Par avenant du 24 juillet 2015, le montant du prêt a été fixé à la somme définitive de 2.893.820 euros.
Par avenant en date du 14 décembre 2015, il a été acté que [H] [N] a procédé à un remboursement partiel de la somme prêtée à hauteur de 1.000.000 euros.
Par lettre du 15 avril 2020, [E] [N] a rappelé à son père la date limite de remboursement du solde, soit le 29 mai 2020.
A cette date, le remboursement du solde du prêt n'a pas été versé.
Par signification d'huissier du 19 juin 2020, [E] [N] a mis en demeure [H] [N] de lui régler le solde du prêt, soit 1.893.820 euros. En vain.
Par courrier du 3 juillet 2020, [H] [N] n'a pas contesté devoir à son fils la somme de 1.893.820 euros mais lui a rappelé qu'une compensation devait être effectuée avec la somme de 280.000 euros qu'il lui devait et lui a proposé un remboursement partiel d'un montant de 670.000 euros au plus tard le 15 décembre 2020.
Il lui a alors adressé une sommation de payer interpellative du 17 juillet 2020 restée infructueuse.
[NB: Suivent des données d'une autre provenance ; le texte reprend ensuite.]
-- ==== Sys2Proof/Machine/Vector.lean ====
section
/-! DEFINITION. Integer vector instructions, vector compares and selects, packed and dot products (file 06 R208-R220). -/

namespace Sys2Proof.Machine

/-! ### Lane-wise operations (R209, R210) -/

/-- Write the active lanes of a register with the values of a lane function; the active lanes' flags are combined, and the tag is
0x000 (R73, R209, R210). -/
def State.lanewise (s : State) (bay g d : Nat) (f : Nat → Nat × Flags) : Result :=
  .next (
    let act := s.active g bay
    let rs := (List.range 16).map f
    let fl := orFlags ((List.range 16).map (fun l => if act l then ((rs[l]?).map (·.2)).getD 0 else 0))
    s.numeric fl (fun s => s.setLanes bay d 0 act (rs.map (fun r => BitVec.ofNat 32 r.1))))

/-- A lane function of A and B. -/
def State.vop2 (s : State) (o : OpV) (f : Lane → Lane → Lane) : Result :=
  s.lanewise o.bay o.g o.d (fun l => ((f (s.vR o.bay o.a l) (s.vR o.bay o.b l)).toNat, 0))

/-- A lane function of the old destination, A and B. -/
def State.vop3 (s : State) (o : OpV) (f : Lane → Lane → Lane → Lane) : Result :=
  s.lanewise o.bay o.g o.d (fun l => ((f (s.vR o.bay o.d l) (s.vR o.bay o.a l) (s.vR o.bay o.b l)).toNat, 0))

/-! ### Integer arithmetic and logic (R213) -/

/-- B.lane[4:0]. -/
def vsh (b : Lane) : Nat := b.toNat % 32

def laneMulh (a b : Lane) : Lane := ((a.signExtend 64) * (b.signExtend 64)).extractLsb' 32 32
def laneMulhu (a b : Lane) : Lane := ((a.zeroExtend 64) * (b.zeroExtend 64)).extractLsb' 32 32

def execVadd (o : OpV) (s : State) : Result := s.vop2 o (fun a b => a + b)
def execVsub (o : OpV) (s : State) : Result := s.vop2 o (fun a b => a - b)
def execVmul (o : OpV) (s : State) : Result := s.vop2 o (fun a b => a * b)
def execVmulh (o : OpV) (s : State) : Result := s.vop2 o laneMulh
def execVmulhu (o : OpV) (s : State) : Result := s.vop2 o laneMulhu
def execVmad (o : OpV) (s : State) : Result := s.vop3 o (fun d a b => a * b + d)
def execVmin (o : OpV) (s : State) : Result := s.vop2 o (fun a b => if a.slt b then a else b)
def execVmax (o : OpV) (s : State) : Result := s.vop2 o (fun a b => if b.slt a then a else b)
def execVminu (o : OpV) (s : State) : Result := s.vop2 o (fun a b => if a < b then a else b)
def execVmaxu (o : OpV) (s : State) : Result := s.vop2 o (fun a b => if b < a then a else b)
def execVabs (o : OpV) (s : State) : Result := s.vop2 o (fun a _ => if a.slt 0 then 0 - a else a)
def execVand (o : OpV) (s : State) : Result := s.vop2 o (fun a b => a &&& b)
def execVor (o : OpV) (s : State) : Result := s.vop2 o (fun a b => a ||| b)
def execVxor (o : OpV) (s : State) : Result := s.vop2 o (fun a b => a ^^^ b)
def execVandn (o : OpV) (s : State) : Result := s.vop2 o (fun a b => a &&& ~~~b)
def execVshl (o : OpV) (s : State) : Result := s.vop2 o (fun a b => a <<< vsh b)
def execVshr (o : OpV) (s : State) : Result := s.vop2 o (fun a b => a >>> vsh b)
def execVsar (o : OpV) (s : State) : Result := s.vop2 o (fun a b => a.sshiftRight (vsh b))
def execVclz (o : OpV) (s : State) : Result := s.vop2 o (fun a _ => BitVec.ofNat 32 (leadingZeros 32 a.toNat))
def execVpopc (o : OpV) (s : State) : Result := s.vop2 o (fun a _ => BitVec.ofNat 32 (popCount 32 a.toNat))

/-! ### Bit fields and funnel shifts (R214) -/

/-- Offset B[4:0] and width B[13:8]. -/
def vbfOff (b : Lane) : Nat := bits b.toNat 0 5
def vbfWidth (b : Lane) : Nat := bits b.toNat 8 6

def execVbfx (o : OpV) (s : State) : Result :=
  s.vop2 o (fun a b => BitVec.ofNat 32 (fieldS 32 a.toNat (vbfOff b) (vbfWidth b)))
def execVbfxu (o : OpV) (s : State) : Result :=
  s.vop2 o (fun a b => BitVec.ofNat 32 (fieldU 32 a.toNat (vbfOff b) (vbfWidth b)))
def execVbfi (o : OpV) (s : State) : Result :=
  s.vop3 o (fun d a b => BitVec.ofNat 32 (fieldInsert 32 d.toNat a.toNat (vbfOff b) (vbfWidth b)))
def execVfshl (o : OpV) (s : State) : Result :=
  s.vop3 o (fun d a b => BitVec.ofNat 32 (funnelLeft 32 d.toNat a.toNat (vsh b)))
def execVfshr (o : OpV) (s : State) : Result :=
  s.vop3 o (fun d a b => BitVec.ofNat 32 (funnelRight 32 d.toNat a.toNat (vsh b)))

/-- R215. -/
def execVmovi (o : OpVI) (s : State) : Result :=
  s.lanewise o.bay o.g o.d (fun _ => (((BitVec.ofNat 12 o.imm).signExtend 32).toNat, 0))

/-! ### Compares and selects (R216, R217) -/

/-- The lane bits of a bay. -/
def bayMask (bay : Nat) : BitVec 128 := BitVec.ofNat 128 (0xFFFF * 2 ^ (16 * bay))

/-- A number whose bit `l` of the bay is set where `f l` holds. -/
def bayBits (bay : Nat) (f : Nat → Bool) : BitVec 128 :=
  BitVec.ofNat 128 (((List.range 16).map (fun l => if f l then 2 ^ (16 * bay + l) else 0)).foldl (· + ·) 0)

/-- Write a lane condition and its complement to the bay's lanes of two predicates. -/
def State.setBayPair (s : State) (o : OpP) (f : Nat → Bool) : State :=
  (s.setP o.pt none (bayMask o.bay) (bayBits o.bay f)).setP o.pf none (bayMask o.bay) (bayBits o.bay (fun l => !f l))

/-- The conditions of VCMP and VCMPI: 0 eq, 1 ne, 2 lt, 3 le, 4 ltu, 5 leu. -/
def laneCond (cc : Nat) (a b : Lane) : Bool :=
  match cc with
  | 0 => a == b
  | 1 => a != b
  | 2 => a.slt b
  | 3 => a.sle b
  | 4 => a < b
  | _ => a ≤ b

def execVcmp (o : OpP) (s : State) : Result :=
  .next (s.setBayPair o (fun l => laneCond o.cc (s.vR o.bay o.a l) (s.vR o.bay o.b l)))

/-- IMM6, zero-extended for .ltu and .leu, else sign-extended. -/
def imm6 (cc b : Nat) : Lane := if 4 ≤ cc then (BitVec.ofNat 6 b).zeroExtend 32 else (BitVec.ofNat 6 b).signExtend 32

def execVcmpi (o : OpP) (s : State) : Result :=
  .next (s.setBayPair o (fun l => laneCond o.cc (s.vR o.bay o.a l) (imm6 o.cc o.b)))

def execVfcmp (o : OpP) (s : State) : Result :=
  .next (
    let c := fun (l : Nat) => floatCond o.cc (fp32.decode (s.vR o.bay o.a l).toNat) (fp32.decode (s.vR o.bay o.b l).toNat)
    s.numeric (orFlags ((List.range 16).map (fun l => (c l).2))) (fun s => s.setBayPair o (fun l => (c l).1)))

/-- VSEL has no guard: its predicate number stands in the guard field. -/
def execVsel (o : OpV) (s : State) : Result :=
  .next (s.setLanes o.bay o.d 0 (fun _ => true)
    ((List.range 16).map (fun l => if s.pLane o.g o.bay l then s.vR o.bay o.a l else s.vR o.bay o.b l)))

/-! ### Packed integers and dot products (R218-R220) -/

/-- An integer clamped to a range, with SAT. -/
def satInt (lo hi x : Int) : Int × Flags := if x < lo then (lo, fSAT) else if x > hi then (hi, fSAT) else (x, 0)

/-- Both halves of a lane. -/
def packedSat (f : Int → Int → Int) (a b : Nat) : Nat × Flags :=
  let h := fun (i : Nat) => satInt (-32768) 32767 (f (sextInt 16 (bits a (16 * i) 16)) (sextInt 16 (bits b (16 * i) 16)))
  ((BitVec.ofInt 16 (h 0).1).toNat + 65536 * (BitVec.ofInt 16 (h 1).1).toNat, (h 0).2 ||| (h 1).2)

/-- A lane function of A and B with flags. -/
def State.vflag2 (s : State) (o : OpV) (f : Nat → Nat → Nat × Flags) : Result :=
  s.lanewise o.bay o.g o.d (fun l => f (s.vR o.bay o.a l).toNat (s.vR o.bay o.b l).toNat)

def execVaddsat (o : OpV) (s : State) : Result := s.vflag2 o (packedSat (· + ·))
def execVsubsat (o : OpV) (s : State) : Result := s.vflag2 o (packedSat (· - ·))

/-- TINFO of a tag mismatch (R74). -/
def tagTrap (reg : Bool) (opa opb cause taga tagb : Nat) : TrapRec :=
  { prio := 90, code := 0x05,
    tinfo := BitVec.ofNat 64 ((if reg then 2 ^ 63 else 0) + opb % 2048 * 2 ^ 41 + opa % 2048 * 2 ^ 30 + cause % 4 * 2 ^ 20 +
      tagb % 1024 * 1024 + taga % 1024) }

/-- The causes of R74 that depend on tags, for a K range of `k` elements that starts at element 0. -/
def tagCause (k taga tagb : Nat) : Option Nat :=
  if !tagEq taga tagb then some 0
  else if tagBlock taga > k || tagBlock tagb > k then some 1
  else none

/-- The signed products of the `n`-bit fields of two lanes, summed. -/
def dotSum (n a b : Nat) : Int :=
  (List.range (32 / n)).foldl (fun t j => t + sextInt n (bits a (n * j) n) * sextInt n (bits b (n * j) n)) 0

/-- A dot product under guard `g` with fields of `n` bits (R219, R220). -/
def State.dot (s : State) (o : OpV) (g n : Nat) (sat : Bool) : Result :=
  if !s.anyActive g o.bay then .next s else
  let ta := s.vTagR o.bay o.a
  let tb := s.vTagR o.bay o.b
  match tagCause (16 * (32 / n)) ta tb with
  | some c => .next (s.raise (tagTrap true (64 * o.bay + o.a) (64 * o.bay + o.b) c ta tb))
  | none =>
    s.lanewise o.bay g o.d (fun l =>
      let t := sextInt 32 (s.vR o.bay o.d l).toNat + dotSum n (s.vR o.bay o.a l).toNat (s.vR o.bay o.b l).toNat
      if sat then
        let (x, f) := satInt (-2147483648) 2147483647 t
        ((BitVec.ofInt 32 x).toNat, f)
      else ((BitVec.ofInt 32 t).toNat, 0))

def execVdot4 (o : OpV) (s : State) : Result := s.dot o o.g 8 false
def execVdot4s (o : OpV) (s : State) : Result := s.dot o o.g 8 true
/-- Bit 24 of the word, bit 6 of the guard field, selects `.sat`. -/
def execVdot2 (o : OpV) (s : State) : Result := s.dot o (o.g % 64) 16 (bit o.g 6)

end Sys2Proof.Machine
end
Par acte d'huissier du 19 novembre 2020, [E] [N] a assigné [H] [N] devant le tribunal judiciaire de Pau afin de le voir condamner, à titre principal, à lui payer la somme de 1.613.820 euros avec intérêts à compter du 18 juin 2020, date de la première mise en demeure de payer, outre 20.000 euros à titre de dommages et intérêts pour préjudice financier et 10.000 euros pour préjudice moral.
Par jugement du 12 avril 2022 auquel il convient expressément de référer pour l'exposé détaillé des faits, prétentions et moyens des parties, le tribunal judiciaire de Pau a :
- condamné M. [H] [N] à payer à M. [E] [N] la somme de 1.613.820 euros avec intérêt au taux légal compter du 19 juin 2020,
- dit que les intérêts échus dus pour une année entière produiront intérêts,
- condamné M. [H] [N] à payer à M. [E] [N] la somme de 20.000 euros à titre de dommages-intérêts,
- débouté les parties de leurs autres demandes,
- condamné M. [H] [N] à payer à M. [E] [N] la somme de 3.000 euros au titre de l'article 700 du code de procédure civile, ainsi que les dépens,
- dit n'y avoir lieu à écarter l'exécution provisoire de droit.
Par déclaration au greffe en date du 28 juillet 2022, [H] [N] a formé appel du jugement qui lui avait été signifié à personne le 22 juillet 2022.
L'ordonnance de clôture a été rendue le 13 septembre 2023.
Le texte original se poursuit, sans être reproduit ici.